🤖 AI Summary
This study investigates how Llama-3, after performing cross-token information routing, can produce the result of three-digit addition relying solely on the final input token. Through causal residual patching and cumulative attention ablation, the authors identify a post-routing boundary around layer 17, beyond which the addition output is governed by the last token and structured numerical directions residing in a low-rank subspace. The work presents the first evidence that numerical directions across different carry contexts are related via approximately orthogonal rotational mappings, enabling precise counterfactual digit editing through rotation-based interventions. Experiments demonstrate that late self-attention layers can be omitted without performance loss, and that cross-context editing capability can be restored via low-rank Procrustes alignment and directional manipulation. Negative control experiments fail to reproduce this effect, confirming the specificity of the identified mechanism.
📝 Abstract
We study three-digit addition in Meta-Llama-3-8B (base) under a one-token readout to characterize how
arithmetic answers are finalized after cross-token routing becomes causally irrelevant.

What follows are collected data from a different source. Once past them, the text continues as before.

-- ==== Sys2Proof/Machine/State.lean ====
section
/-!
DEFINITION. The state of the part as plain data, the reasons a command can stop, and the state right after reset. Every
register of the block tables stands in `regs` under its 40-bit internal address; the other fields hold the state the spec
describes in its text (queues, slots, rings, frames in flight, takes, sessions, timers, pins).
-/

set_option Elab.async false

namespace Sys2Proof.Machine

/-- Why a command stops. -/
inductive Fault where
  /-- Raised by no meaning of this model: every command of the table has an effect in every state. Kept for the
  interface. Safe: a state that stops proves nothing about hardware that goes on. -/
  | none
deriving DecidableEq, Repr

/-- Why a command has no meaning. -/
inductive Refusal where
  /-- Raised by an arm of `exec` that has no meaning yet; the string is the row's mnemonic. Safe. -/
  | notModelled (mnemonic : String)
deriving DecidableEq, Repr

/-- How a lane of Q15 sends an SDI output (R134): the lane, its synthesiser's rate in units of 10 Mb/s, whether divided by 1.001,
and the SMPTE standard whose scrambling and NRZI coding apply: 424, 2081 or 2082. -/
structure SdiCoding where
  lane : Nat
  rate : Nat
  per1001 : Bool
  standard : Nat
deriving DecidableEq, Repr

/-- The times of an I²C bus in ns, and the bytes to be read (R463, R464): SCL low and high, SDA hold after SCL falls, START and STOP
times, bus free time. -/
structure I2cBus where
  low : Nat
  high : Nat
  hold : Nat
  start : Nat
  free : Nat
  rlen : Nat
deriving DecidableEq, Repr

/-- How an audio port sends its frames (R421, R422): the bit clocks of a frame in which FS is high, the bit clock of the first data
bit, bit clocks a slot, bits a sample, whether it drives BCLK and FS, and periods of MCLK a frame (0: held low). -/
structure AudWire where
  fs : Nat := 0
  start : Nat := 0
  width : Nat := 32
  bits : Nat := 24
  master : Bool := true
  mclk : Nat := 0
deriving DecidableEq, Repr

/-- What the part puts out: writes to host memory, interrupt messages, answers to reads, and what leaves its pins. -/
inductive Out where
  /-- A posted write of function `fn` to host memory. -/
  | host (fn addr : Nat) (bytes : List Byte)
  /-- An MSI-X message of vector `vec` of function `fn`. -/
  | msix (fn vec : Nat)
  /-- The data of a host or board read. -/
  | read (v : Nat)
  /-- An error logged through AER (R444). -/
  | aer (fn : Nat)
  /-- A back-channel block (R132, R136): the physical lane it leaves on at 1.25 Gb/s, its sync header h0h1 (1 data, 2 control),
  its 32 payload bytes as they stand on the wire, scrambled in a data block (R138), and its nominal departure in ns of device
  time. -/
  | backchannel (lane hdr : Nat) (wire : List Byte) (time : Nat)
  /-- A block that a lane in FAR_RETIMED loopback received leaves again on its own transmitter (R148). -/
  | retimed (lane hdr : Nat) (payload : BitVec 256)
  /-- A pulse edge on a strobe pin at a device time in ns. -/
  | strobe (pin : Nat) (high : Bool) (time : Nat)
  /-- A level driven on a GPIO pin. -/
  | gpio (pin : Nat) (level : Option Bool)
  /-- The pull of a GPIO pin changes: 0 none, 1 up, 2 down. -/
  | gpioPull (pin pull : Nat)
  /-- The pads of TRIGn and STRBn change: 50 Ω to ground and pull-down of TRIGn, drive of STRBn in mA (R470). -/
  | trigPad (pin : Nat) (term pulldn : Bool) (drive : Nat)
  /-- A frame on an Ethernet port. -/
  | eth (port : Nat) (bytes : List Byte)
  /-- One LTC frame: its timecode (layout of TIM_TC_NOW) and the device time of its start (R413). -/
  | ltc (timecode : Nat) (time : Nat)
  /-- A PTP message that the device originates (R399): port, messageType, the device time in its originTimestamp, and the
  turnaround time added to correctionField. -/
  | ptp (port type origin turnaround : Nat)
  /-- One active line of an SDI output: the output, its line, the first column, the coding of its lane, and the pixels, three
  components of 10 bits at bits 0, 10 and 20 (R379). -/
  | video (output line col : Nat) (coding : Option SdiCoding) (pixels : List Nat)
  /-- A DSI command with its parameter bytes (R375). -/
  | dsi (port cmd : Nat) (params : List Byte)
  /-- One audio frame of a port, and how it is sent: one word per slot (serial: the sample; AES3: V, U, C, Z in bits 0 to 3, the
  sample above bit 8). -/
  | audio (port frame : Nat) (wire : AudWire) (samples : List Nat)
  /-- A transfer of an I2C controller (R464): its times, and the bytes that it sends. The address byte with R follows a START, or a
  repeated START where bytes came before it; the bytes read after it are acknowledged but for the last. -/
  | i2c (ctl : Nat) (bus : I2cBus) (bytes : List Byte)
  /-- The transfer ends: with STOP, or the lines are released without one (Table 18-1). -/
  | i2cEnd (ctl : Nat) (stop : Bool)
  /-- Bytes the I2C target returns. -/
  | i2cTarget (bytes : List Byte)
  /-- A level of an AON pin by name. -/
  | pin (name : String) (level : Bool)
deriving DecidableEq, Repr

/-! ### Mailboxes, interrupts, events -/

/-- A POSTED slot and the time its doorbell arrived (R54). -/
structure Posted where
  part : Nat
  slot : Nat
  at_ : Nat
deriving DecidableEq, Repr

/-- What an EXECUTING slot waits on (R62). -/
inductive WaitKind where
  | commit (seq : Nat) | reset (id : Nat) | link | sensor (tag : Nat) | maint (id : Nat)
deriving DecidableEq, Repr

/-- An EXECUTING slot. -/
structure Wait where
  part : Nat
  slot : Nat
  kind : WaitKind
deriving DecidableEq, Repr

/-- A response as it is kept for retries (R75): the function, SEQ, OPCODE, CTX, COOKIE, status, and the payload. -/
structure Cached where
  part : Nat
  seq : Nat
  op : Nat
  ctx : Nat
  cookie : Word
  status : Nat
  payload : List Word
deriving DecidableEq, Repr

/-- A posted write of ring `ring` that waits for Bus Master Enable of function `fn` (R443); `event`: a RING_CPL goes with it. -/
structure HeldWrite where
  ring : Nat
  fn : Nat
  addr : Nat
  bytes : List Byte
  event : Bool
deriving DecidableEq, Repr

/-- Mailbox firmware state and MSI-X state. `held`: completion entries and device words that wait for Bus Master Enable, oldest
first (R443). `vecMask` and `fnMask` read true where nothing is listed, as PCIe resets
them; `bme` reads false. -/
structure Mbx where
  posted : List Posted := []
  waits : List Wait := []
  cache : List Cached := []
  vecMask : Tab Bool := []
  fnMask : Tab Bool := []
  msixPend : Tab Bool := []
  bme : Tab Bool := []
  numVfs : Nat := 0
  held : List HeldWrite := []
deriving DecidableEq, Repr

/-- What orders a record among those of its ring (R118): device time in ns, rank of SOURCE, FRAME, SEQ. -/
structure EvKey where
  time : Nat
  rank : Nat
  frame : Nat
  seq : Nat
deriving DecidableEq, Repr

/-- The event queue of one context (Table 4-3, R87, R117). `n = 0`: no ring configured. `tail`: the records written in the
last 10 ns, newest first, each with the monotonic time of its writing: one that orders before them goes in front (R119). -/
structure EvQueue where
  tail : List (Nat × EvKey × List Byte) := []
  base : Nat := 0
  n : Nat := 0
  prod : Nat := 0
  cons : Nat := 0
  lost : Nat := 0
  lostTag : List Byte := []
  pend : Bool := false
  lastMsg : Option Nat := none
  held : Bool := false
  lastEv : Option Nat := none
deriving DecidableEq, Repr

/-- An open or closed root record (Table 4-6) with its marks (R122, R123). -/
structure Root where
  entry : Nat
  id : Nat
  src : Nat
  unit : Nat
  code : Nat
  cls : Nat
  detail : Nat
  tag : List Byte
  open_ : Bool
  order : Nat
  lastShort : Nat
  lastMono : Nat
  reports : Nat
  affected : Nat
  partMask : Nat
  marks : List Nat
  msgParts : List Nat
deriving DecidableEq, Repr

/-- The event and fault unit. `rootNext` and the log index are held in AON. -/
structure EvtSt where
  evq : Tab EvQueue := []
  seq : Tab Nat := []
  roots : List Root := []
  rootNext : Nat := 1
  order : Nat := 0
  logIdx : Nat := 0
  logHeld : List (List Byte) := []
  stopped : List (Nat × Nat) := []
deriving DecidableEq, Repr

/-! ### Epochs -/

/-- A queued commit (R21, R25). `tAm` is its acceptance on the monotonic clock; `sparse` the sparse header read when it was
validated, at the list address `sparseAt` (R203). -/
structure Commit where
  seq : Nat
  part : Nat
  ctx : Nat
  id : Nat
  tAm : Nat
  tAshort : Nat
  target : Nat
  past : Bool
  entries : List (Nat × Word)
  sensor : List SensorWrite
  sparse : Option (List Nat)
  sparseAt : Nat
  late : Bool
  hold : Bool
deriving DecidableEq, Repr

/-- An earlier epoch with items still in flight: its frame-bound settings, the ownership it ran under, and the contexts that
committed into it. -/
structure Bank where
  epoch : Nat
  first : Nat
  regs : Tab Word
  ctxs : List Nat
deriving DecidableEq, Repr

/-- The sensor writes of an epoch and whether the sensor acknowledged them (R179). -/
structure SensorEpoch where
  epoch : Nat
  writes : Bool
  ack : Option Nat
  failed : Bool
deriving DecidableEq, Repr

/-- A chute word (R338): `good` is its parity. -/
structure ChuteWord where
  data : Nat
  good : Bool
  poison : Bool
  slot : Bool
  at_ : Nat
deriving DecidableEq, Repr

/-- A chute: the words held, the last word its consumer read, the place of a pending slot, whether the rest of a packet is
discarded, words its producer still offers (kind of write, word), the position of the head. -/
structure Chute where
  words : List ChuteWord := []
  last : Option ChuteWord := none
  pend : Option Nat := none
  drop : Bool := false
  held : List (Nat × ChuteWord) := []
  rd : Nat := 0
deriving DecidableEq, Repr

/-- What R95 and R331 count of DRAM requests: those that reached U3, those that became overdue, the longest latency in ns, and
the longest with each latency short of its target. -/
structure QosRun where
  u3 : Nat := 0
  late : Nat := 0
  lat : Nat := 0
  met : Nat := 0
deriving DecidableEq, Repr

/-- Status images as latched at the latest frame boundary (R42, FRAME mode). -/
structure View where
  regs : Tab Word := []
  tod : Nat := 0
  grade : Nat := 0
  roots : List Root := []
  rootNext : Nat := 1
  now : Nat := 0
  sr : Tab Bool := []
  chutes : Tab Chute := []
  encBusy : List (Nat × Option Nat) := []
  decBusy : List (Nat × Option Nat) := []
  qos : Tab QosRun := []
  audEpochs : List Nat := []
deriving DecidableEq, Repr

/-- The epoch machinery. `stage` is keyed by partition × 2^40 + register address. `synth`: the latest boundary was not the
sensor's; `tFm`: when it fell; `qos`: the figures of R95 and R331 for the frame that it ended, keyed as those of `DmcSt`;
`committers`: the contexts that committed into the present epoch. -/
structure EpochSt where
  stage : Tab (Option Word) := []
  queue : List Commit := []
  seq : Nat := 0
  commitCnt : Tab Nat := []
  epoch : Nat := 0
  first : Nat := 0
  frame : Nat := 0
  synth : Bool := false
  tFm : Nat := 0
  qos : Tab QosRun := []
  committers : List Nat := []
  banks : List Bank := []
  sensor : List SensorEpoch := []
  snap : View := {}
deriving DecidableEq, Repr

/-! ### Resets -/

/-- A reset of levels 1 to 3 that drains (R103, R104). `scope`: the partitions it was asked for; `ctxs`: its contexts.
`parts` and `drain`: those it still has to clear itself, a higher-level reset having taken the others. `free`: contexts
that a commit frees, each with the PART that the commit wrote. -/
structure ResetJob where
  id : Nat
  level : Nat
  scope : List Nat
  ctxs : List Nat
  parts : List Nat
  drain : List Nat
  free : List (Nat × Nat)
deriving DecidableEq, Repr

/-! ### Sensor link and frames in flight -/

/-- A back-channel command (Table 6-3), `sentAt` its departure in tenths of a ns of monotonic time: `kind` 0 `SENSOR_CMD`,
1 epoch write, 2 SPARE_SWAP; `ctx`: for whom it goes. -/
structure BcCmd where
  kind : Nat
  type : Nat
  tag : Nat
  count : Nat
  addr : Nat
  vals : List Word
  last : Bool
  epoch : Nat
  from_ : Nat
  to_ : Nat
  tries : Nat
  sentAt : Option Nat
  ctx : Nat := 0
deriving DecidableEq, Repr

/-- An EXPOSE sent: its tag, its departure on the monotonic clock, and its EXPOSE time (R180). -/
structure Expose where
  tag : Nat
  at_ : Nat
  time : Nat
deriving DecidableEq, Repr

/-- A SPARE_SWAP that the sensor accepted and that applies at the FS of `frame` (R174). -/
structure Swap where
  lost : Nat
  spare : Nat
  frame : Nat
deriving DecidableEq, Repr

/-- The sensor link. Lists hold logical lanes; `lossAt` gives the device frame of each loss, `act` the state of every
lost lane's handling: 0 waiting, 1 swap sent, 2 degraded; `lossNext`, the groups that lost a lane with no frame open (R172);
`swapped`, the lanes that hold a position after a swap. By physical lane: `alignAt`, when its last ALIGN came; `hdrBad`, when
invalid headers came (R137); `scr`, the seed of its scrambler and the data blocks descrambled since (R138); `prbs`, the
checker's register and run of good bits, `prbsGen` the generator's register (R150). By group: `grpPos`, the position of its
next block (R158), `grpSkip`, it discards up to the next FILL (R162). The back-channel: `bcAt`, the first bit of its present
cadence's block 0 in tenths of a ns of monotonic time; `bcSeq`, the ALIGN_SEQ of that block; `bcNext`, the first block free;
`bcIvl` and `bcData`, the interval of 256 blocks last used and the data blocks sent in it (R142, R181). -/
structure LinkSt where
  lossAt : Tab Nat := []
  act : Tab Nat := []
  rejoin : Tab Nat := []
  alignRun : Tab Nat := []
  alignSeq : Tab Nat := []
  alignBad : Tab Nat := []
  laneInv : Tab Bool := []
  wasLane : Tab Nat := []
  alignAt : Tab Nat := []
  hdrBad : Tab (List Nat) := []
  scr : Tab (Nat × Nat) := []
  prbs : Tab (Nat × Nat) := []
  prbsGen : Tab Nat := []
  grpPos : Tab Nat := []
  grpSkip : List Nat := []
  lossNext : List Nat := []
  spareOrder : List Nat := []
  swapped : List Nat := []
  bcq : List BcCmd := []
  bcOut : List BcCmd := []
  bcTag : Nat := 0
  bcAt : Nat := 0
  bcSeq : Nat := 0
  bcNext : Nat := 1
  bcIvl : Nat := 0
  bcData : Nat := 0
  exposes : List Expose := []
  swaps : List Swap := []
  stopReq : Bool := false
  startedAt : Option Nat := none
  lastFrame : Option Nat := none
deriving DecidableEq, Repr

Causal residual patching and cumulative attention ablations localize a sharp boundary near layer~17:
beyond it, the decoded sum is controlled almost entirely by the last input token and late-layer self-attention
is largely dispensable.
In this post-routing regime, digit(-sum) direction dictionaries vary with a next-higher-digit context but are
well-related by an approximately orthogonal map inside a shared low-rank subspace (low-rank Procrustes alignment).
Causal digit editing matches this geometry: naive cross-context transfer fails, while rotating directions through the
learned map restores strict counterfactual edits; negative controls do not recover.